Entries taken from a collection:
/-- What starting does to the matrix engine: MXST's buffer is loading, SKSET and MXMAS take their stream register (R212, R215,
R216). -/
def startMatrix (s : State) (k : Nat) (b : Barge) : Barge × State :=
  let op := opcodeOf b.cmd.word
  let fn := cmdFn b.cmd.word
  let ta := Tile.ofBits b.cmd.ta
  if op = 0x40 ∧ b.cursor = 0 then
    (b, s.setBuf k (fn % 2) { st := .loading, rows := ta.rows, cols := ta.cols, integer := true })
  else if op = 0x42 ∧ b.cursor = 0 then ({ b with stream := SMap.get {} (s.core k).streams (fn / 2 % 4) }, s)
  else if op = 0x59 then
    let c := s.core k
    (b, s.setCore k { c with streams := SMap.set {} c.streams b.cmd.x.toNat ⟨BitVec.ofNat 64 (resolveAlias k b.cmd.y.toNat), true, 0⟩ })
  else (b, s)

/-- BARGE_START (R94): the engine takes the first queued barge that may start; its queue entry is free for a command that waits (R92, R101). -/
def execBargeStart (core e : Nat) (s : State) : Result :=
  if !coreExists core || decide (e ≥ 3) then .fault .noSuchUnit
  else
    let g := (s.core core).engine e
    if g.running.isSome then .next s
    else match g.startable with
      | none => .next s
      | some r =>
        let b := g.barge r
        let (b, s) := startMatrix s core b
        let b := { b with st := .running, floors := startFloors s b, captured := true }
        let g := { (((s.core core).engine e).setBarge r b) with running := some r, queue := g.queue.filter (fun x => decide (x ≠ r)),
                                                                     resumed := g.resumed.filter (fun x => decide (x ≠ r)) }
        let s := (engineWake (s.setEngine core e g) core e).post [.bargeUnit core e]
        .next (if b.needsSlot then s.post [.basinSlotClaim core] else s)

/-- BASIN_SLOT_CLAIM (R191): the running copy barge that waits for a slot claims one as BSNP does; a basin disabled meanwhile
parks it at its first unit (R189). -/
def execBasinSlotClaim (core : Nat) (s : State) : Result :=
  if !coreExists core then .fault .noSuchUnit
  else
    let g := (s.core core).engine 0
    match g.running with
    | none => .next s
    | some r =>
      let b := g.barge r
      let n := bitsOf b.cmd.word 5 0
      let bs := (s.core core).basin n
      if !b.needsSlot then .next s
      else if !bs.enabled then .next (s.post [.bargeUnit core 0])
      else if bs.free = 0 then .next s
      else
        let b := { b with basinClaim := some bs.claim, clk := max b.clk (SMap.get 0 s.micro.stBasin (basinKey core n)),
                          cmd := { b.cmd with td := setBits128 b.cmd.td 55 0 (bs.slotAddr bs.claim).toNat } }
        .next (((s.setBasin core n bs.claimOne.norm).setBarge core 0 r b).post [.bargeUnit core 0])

* * *

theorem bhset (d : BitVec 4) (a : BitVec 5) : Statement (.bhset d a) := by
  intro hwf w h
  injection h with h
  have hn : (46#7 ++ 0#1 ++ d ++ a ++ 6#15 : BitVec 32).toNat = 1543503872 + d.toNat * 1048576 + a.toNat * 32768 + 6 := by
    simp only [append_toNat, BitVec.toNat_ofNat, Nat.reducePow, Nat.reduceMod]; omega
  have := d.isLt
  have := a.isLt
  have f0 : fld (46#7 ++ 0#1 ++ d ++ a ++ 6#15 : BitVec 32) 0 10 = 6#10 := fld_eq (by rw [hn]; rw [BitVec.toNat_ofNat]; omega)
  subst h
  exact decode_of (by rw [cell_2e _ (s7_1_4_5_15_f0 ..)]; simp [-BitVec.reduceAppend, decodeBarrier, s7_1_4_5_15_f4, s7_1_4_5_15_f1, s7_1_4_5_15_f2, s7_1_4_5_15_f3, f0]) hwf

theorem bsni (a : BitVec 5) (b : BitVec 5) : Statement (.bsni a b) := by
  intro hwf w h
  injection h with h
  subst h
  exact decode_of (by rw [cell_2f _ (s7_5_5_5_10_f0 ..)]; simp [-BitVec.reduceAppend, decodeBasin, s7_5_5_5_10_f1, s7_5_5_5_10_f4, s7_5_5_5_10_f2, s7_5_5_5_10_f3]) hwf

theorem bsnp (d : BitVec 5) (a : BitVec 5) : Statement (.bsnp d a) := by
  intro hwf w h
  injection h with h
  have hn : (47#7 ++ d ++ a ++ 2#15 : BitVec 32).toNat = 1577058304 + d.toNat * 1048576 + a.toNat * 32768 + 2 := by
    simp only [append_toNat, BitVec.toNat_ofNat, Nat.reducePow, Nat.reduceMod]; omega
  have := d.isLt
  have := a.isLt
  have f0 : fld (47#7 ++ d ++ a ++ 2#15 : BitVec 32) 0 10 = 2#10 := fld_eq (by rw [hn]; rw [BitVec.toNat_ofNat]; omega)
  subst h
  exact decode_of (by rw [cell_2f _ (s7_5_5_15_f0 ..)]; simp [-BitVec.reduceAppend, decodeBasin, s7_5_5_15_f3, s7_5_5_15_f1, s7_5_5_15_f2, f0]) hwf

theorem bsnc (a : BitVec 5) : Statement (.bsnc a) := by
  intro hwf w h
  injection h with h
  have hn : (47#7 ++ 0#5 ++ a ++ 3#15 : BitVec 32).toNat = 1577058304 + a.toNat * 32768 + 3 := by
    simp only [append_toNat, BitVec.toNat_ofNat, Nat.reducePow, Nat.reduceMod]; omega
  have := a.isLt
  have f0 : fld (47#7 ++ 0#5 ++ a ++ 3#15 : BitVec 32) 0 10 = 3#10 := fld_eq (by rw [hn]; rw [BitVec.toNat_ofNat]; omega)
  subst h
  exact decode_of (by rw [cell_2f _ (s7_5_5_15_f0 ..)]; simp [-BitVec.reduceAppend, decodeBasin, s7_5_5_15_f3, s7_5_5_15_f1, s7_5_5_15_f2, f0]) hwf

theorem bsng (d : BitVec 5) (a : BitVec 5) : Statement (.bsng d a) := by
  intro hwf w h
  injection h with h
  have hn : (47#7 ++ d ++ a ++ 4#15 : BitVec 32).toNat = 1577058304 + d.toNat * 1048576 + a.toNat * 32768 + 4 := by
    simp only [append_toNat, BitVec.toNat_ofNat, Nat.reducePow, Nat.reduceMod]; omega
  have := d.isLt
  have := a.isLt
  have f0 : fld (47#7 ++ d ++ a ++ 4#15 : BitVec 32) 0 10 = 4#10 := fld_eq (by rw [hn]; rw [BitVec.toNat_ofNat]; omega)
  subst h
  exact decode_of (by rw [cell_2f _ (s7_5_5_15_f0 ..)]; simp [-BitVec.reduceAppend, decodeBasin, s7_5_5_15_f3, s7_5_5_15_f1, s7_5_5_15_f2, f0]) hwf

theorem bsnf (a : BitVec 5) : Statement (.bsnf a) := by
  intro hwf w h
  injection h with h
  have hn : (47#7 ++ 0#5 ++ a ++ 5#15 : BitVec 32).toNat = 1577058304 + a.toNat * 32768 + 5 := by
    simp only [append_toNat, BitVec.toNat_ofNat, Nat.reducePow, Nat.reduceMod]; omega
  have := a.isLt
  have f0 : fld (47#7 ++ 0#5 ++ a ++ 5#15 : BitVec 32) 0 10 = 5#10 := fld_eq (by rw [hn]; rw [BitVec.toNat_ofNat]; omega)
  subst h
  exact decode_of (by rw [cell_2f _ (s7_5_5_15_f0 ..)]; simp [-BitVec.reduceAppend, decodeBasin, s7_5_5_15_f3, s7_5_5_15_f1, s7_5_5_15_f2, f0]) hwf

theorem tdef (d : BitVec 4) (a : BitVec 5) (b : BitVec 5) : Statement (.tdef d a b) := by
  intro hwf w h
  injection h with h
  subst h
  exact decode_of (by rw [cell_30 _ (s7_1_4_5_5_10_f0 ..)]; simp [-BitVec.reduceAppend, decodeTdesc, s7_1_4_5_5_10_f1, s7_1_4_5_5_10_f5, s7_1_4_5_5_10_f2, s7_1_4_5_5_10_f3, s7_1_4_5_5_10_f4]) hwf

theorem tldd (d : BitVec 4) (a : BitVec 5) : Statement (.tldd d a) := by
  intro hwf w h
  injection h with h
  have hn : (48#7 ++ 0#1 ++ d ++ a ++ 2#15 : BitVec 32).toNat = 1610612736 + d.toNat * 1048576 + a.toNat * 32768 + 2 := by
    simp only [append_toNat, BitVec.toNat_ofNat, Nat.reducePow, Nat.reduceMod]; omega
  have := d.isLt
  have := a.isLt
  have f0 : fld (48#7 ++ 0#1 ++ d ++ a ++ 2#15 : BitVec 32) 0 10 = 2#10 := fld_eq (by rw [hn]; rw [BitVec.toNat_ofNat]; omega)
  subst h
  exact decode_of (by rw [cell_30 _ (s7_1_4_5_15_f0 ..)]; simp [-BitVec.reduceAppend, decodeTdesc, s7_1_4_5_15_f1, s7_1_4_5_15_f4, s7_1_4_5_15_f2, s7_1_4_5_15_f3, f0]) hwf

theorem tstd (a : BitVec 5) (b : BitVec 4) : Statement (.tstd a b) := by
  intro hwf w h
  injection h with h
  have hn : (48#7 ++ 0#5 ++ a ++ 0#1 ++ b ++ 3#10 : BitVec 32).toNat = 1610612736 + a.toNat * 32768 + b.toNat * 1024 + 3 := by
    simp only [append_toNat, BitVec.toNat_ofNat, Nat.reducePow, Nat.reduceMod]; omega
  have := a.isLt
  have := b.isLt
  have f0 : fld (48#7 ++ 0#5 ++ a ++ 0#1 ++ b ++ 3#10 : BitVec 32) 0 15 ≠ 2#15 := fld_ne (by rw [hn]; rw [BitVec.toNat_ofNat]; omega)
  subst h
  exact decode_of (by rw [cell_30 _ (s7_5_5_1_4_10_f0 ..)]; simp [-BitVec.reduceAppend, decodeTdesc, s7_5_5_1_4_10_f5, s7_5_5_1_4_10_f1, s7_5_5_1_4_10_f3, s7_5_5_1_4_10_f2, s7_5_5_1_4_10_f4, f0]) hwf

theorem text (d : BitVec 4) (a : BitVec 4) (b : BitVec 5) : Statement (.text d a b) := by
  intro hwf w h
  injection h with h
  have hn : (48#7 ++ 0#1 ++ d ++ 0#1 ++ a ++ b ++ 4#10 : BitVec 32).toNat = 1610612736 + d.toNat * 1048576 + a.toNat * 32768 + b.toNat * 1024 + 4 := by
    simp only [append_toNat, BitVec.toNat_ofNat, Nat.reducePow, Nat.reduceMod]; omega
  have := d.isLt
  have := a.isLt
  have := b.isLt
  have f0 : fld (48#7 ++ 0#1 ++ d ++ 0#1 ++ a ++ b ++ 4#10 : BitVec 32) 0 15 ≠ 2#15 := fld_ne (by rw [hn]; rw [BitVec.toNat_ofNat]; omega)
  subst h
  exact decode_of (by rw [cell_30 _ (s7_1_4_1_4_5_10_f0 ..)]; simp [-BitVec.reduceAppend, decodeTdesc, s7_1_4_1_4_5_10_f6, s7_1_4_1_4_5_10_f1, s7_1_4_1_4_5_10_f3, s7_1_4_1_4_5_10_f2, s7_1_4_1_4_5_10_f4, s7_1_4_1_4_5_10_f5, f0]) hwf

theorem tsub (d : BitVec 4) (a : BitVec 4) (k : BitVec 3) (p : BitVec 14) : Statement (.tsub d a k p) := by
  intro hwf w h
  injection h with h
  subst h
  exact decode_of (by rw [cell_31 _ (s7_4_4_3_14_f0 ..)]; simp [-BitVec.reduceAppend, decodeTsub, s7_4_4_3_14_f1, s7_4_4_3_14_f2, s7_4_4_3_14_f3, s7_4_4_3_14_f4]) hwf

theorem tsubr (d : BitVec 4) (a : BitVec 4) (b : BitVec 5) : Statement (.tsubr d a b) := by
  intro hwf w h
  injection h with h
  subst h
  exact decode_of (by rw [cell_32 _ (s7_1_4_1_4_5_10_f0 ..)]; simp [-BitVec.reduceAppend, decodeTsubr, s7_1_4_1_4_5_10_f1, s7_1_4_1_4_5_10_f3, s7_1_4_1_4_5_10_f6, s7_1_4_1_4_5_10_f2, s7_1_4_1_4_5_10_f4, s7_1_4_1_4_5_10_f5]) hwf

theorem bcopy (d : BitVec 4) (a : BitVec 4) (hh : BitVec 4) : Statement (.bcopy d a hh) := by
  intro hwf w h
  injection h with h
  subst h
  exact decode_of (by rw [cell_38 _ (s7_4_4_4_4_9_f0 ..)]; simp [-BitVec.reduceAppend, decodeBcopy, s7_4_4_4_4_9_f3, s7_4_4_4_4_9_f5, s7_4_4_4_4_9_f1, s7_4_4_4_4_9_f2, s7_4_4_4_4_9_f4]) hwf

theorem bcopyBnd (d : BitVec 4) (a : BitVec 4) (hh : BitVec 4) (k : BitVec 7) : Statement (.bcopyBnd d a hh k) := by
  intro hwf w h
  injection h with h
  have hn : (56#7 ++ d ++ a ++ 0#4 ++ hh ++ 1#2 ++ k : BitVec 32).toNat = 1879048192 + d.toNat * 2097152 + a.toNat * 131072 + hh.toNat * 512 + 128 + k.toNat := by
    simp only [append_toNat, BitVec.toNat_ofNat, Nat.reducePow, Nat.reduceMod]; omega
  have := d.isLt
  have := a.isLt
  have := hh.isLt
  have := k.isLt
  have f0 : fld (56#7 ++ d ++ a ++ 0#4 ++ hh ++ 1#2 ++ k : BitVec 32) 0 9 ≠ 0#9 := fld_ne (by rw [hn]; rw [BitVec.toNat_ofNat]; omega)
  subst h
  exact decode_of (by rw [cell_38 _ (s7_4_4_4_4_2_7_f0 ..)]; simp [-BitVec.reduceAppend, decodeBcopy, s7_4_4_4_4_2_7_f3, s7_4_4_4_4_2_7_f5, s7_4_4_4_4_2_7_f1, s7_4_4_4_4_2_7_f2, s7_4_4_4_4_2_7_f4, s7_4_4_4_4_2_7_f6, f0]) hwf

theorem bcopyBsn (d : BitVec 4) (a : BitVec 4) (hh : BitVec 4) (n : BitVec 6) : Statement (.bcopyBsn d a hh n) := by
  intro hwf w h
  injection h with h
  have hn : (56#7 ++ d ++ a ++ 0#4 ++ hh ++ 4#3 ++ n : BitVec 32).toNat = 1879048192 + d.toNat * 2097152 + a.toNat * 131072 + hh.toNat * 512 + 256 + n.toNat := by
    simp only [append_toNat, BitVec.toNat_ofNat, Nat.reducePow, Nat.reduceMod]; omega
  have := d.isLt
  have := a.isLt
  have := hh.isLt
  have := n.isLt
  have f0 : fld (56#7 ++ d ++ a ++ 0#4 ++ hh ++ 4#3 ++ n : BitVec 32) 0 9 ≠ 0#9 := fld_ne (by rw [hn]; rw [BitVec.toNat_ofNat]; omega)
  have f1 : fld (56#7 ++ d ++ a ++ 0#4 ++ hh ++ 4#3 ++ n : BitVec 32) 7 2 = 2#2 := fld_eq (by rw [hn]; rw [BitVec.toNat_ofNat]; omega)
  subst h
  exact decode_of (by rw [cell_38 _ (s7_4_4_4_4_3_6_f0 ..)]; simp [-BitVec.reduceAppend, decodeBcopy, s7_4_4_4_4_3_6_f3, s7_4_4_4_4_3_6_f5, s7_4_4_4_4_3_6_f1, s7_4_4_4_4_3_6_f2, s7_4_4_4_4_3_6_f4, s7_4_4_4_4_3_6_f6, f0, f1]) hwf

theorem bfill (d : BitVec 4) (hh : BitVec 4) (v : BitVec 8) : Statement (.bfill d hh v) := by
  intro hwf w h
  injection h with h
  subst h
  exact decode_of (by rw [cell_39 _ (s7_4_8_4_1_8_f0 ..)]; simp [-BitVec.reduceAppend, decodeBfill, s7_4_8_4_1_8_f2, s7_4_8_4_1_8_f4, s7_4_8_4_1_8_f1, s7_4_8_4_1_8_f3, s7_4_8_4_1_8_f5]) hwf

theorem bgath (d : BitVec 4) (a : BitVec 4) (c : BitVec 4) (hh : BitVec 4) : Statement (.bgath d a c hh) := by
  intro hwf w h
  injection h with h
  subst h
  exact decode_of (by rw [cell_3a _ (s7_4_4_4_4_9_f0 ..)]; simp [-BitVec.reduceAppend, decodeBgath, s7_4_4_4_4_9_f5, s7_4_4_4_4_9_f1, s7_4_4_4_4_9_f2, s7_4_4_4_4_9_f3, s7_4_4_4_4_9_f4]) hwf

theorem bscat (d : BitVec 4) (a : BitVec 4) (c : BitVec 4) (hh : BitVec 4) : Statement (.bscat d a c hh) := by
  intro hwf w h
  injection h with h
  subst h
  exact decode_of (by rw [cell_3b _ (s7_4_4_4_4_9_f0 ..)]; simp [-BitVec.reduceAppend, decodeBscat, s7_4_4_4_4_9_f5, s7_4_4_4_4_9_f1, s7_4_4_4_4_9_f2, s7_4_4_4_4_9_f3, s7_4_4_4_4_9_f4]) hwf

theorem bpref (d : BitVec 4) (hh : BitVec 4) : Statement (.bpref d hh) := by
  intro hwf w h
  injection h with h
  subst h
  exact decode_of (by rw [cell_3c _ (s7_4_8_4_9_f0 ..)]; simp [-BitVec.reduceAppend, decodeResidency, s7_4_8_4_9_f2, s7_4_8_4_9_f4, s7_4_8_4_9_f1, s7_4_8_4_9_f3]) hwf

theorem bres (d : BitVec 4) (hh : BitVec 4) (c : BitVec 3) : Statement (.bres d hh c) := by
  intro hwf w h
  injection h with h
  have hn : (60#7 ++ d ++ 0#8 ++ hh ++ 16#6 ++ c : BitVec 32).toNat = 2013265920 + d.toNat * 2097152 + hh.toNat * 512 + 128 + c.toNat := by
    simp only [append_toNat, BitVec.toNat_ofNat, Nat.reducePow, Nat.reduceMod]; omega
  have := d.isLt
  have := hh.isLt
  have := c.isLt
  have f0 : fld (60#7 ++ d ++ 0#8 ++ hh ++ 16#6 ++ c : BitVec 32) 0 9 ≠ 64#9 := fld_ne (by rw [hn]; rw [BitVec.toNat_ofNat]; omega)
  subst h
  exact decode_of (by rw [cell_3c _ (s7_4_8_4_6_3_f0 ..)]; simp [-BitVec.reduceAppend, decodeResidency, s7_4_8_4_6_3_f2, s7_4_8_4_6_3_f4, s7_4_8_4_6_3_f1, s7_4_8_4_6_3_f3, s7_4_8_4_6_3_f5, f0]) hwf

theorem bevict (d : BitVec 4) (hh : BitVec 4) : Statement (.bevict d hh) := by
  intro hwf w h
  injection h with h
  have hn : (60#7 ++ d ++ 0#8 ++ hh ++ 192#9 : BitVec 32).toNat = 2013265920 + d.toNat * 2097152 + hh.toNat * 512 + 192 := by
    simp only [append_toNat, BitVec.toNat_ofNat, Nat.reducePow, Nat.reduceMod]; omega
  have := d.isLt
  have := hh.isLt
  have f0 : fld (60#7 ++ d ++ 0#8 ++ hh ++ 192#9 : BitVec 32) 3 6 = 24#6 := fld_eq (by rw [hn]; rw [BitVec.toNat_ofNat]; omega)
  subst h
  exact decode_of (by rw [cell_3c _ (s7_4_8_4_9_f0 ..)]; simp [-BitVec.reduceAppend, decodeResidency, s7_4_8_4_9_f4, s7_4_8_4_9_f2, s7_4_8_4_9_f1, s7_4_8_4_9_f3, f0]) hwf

**Problem requirements:** Take exactly the lines from the one containing "k : BitVec 32) 0" through the one containing "n : BitVec 32) 0" in the data above, and output them with nothing added.

**Result for this task:**
  have f0 : fld (56#7 ++ d ++ a ++ 0#4 ++ hh ++ 1#2 ++ k : BitVec 32) 0 9 ≠ 0#9 := fld_ne (by rw [hn]; rw [BitVec.toNat_ofNat]; omega)
  subst h
  exact decode_of (by rw [cell_38 _ (s7_4_4_4_4_2_7_f0 ..)]; simp [-BitVec.reduceAppend, decodeBcopy, s7_4_4_4_4_2_7_f3, s7_4_4_4_4_2_7_f5, s7_4_4_4_4_2_7_f1, s7_4_4_4_4_2_7_f2, s7_4_4_4_4_2_7_f4, s7_4_4_4_4_2_7_f6, f0]) hwf

theorem bcopyBsn (d : BitVec 4) (a : BitVec 4) (hh : BitVec 4) (n : BitVec 6) : Statement (.bcopyBsn d a hh n) := by
  intro hwf w h
  injection h with h
  have hn : (56#7 ++ d ++ a ++ 0#4 ++ hh ++ 4#3 ++ n : BitVec 32).toNat = 1879048192 + d.toNat * 2097152 + a.toNat * 131072 + hh.toNat * 512 + 256 + n.toNat := by
    simp only [append_toNat, BitVec.toNat_ofNat, Nat.reducePow, Nat.reduceMod]; omega
  have := d.isLt
  have := a.isLt
  have := hh.isLt
  have := n.isLt
  have f0 : fld (56#7 ++ d ++ a ++ 0#4 ++ hh ++ 4#3 ++ n : BitVec 32) 0 9 ≠ 0#9 := fld_ne (by rw [hn]; rw [BitVec.toNat_ofNat]; omega)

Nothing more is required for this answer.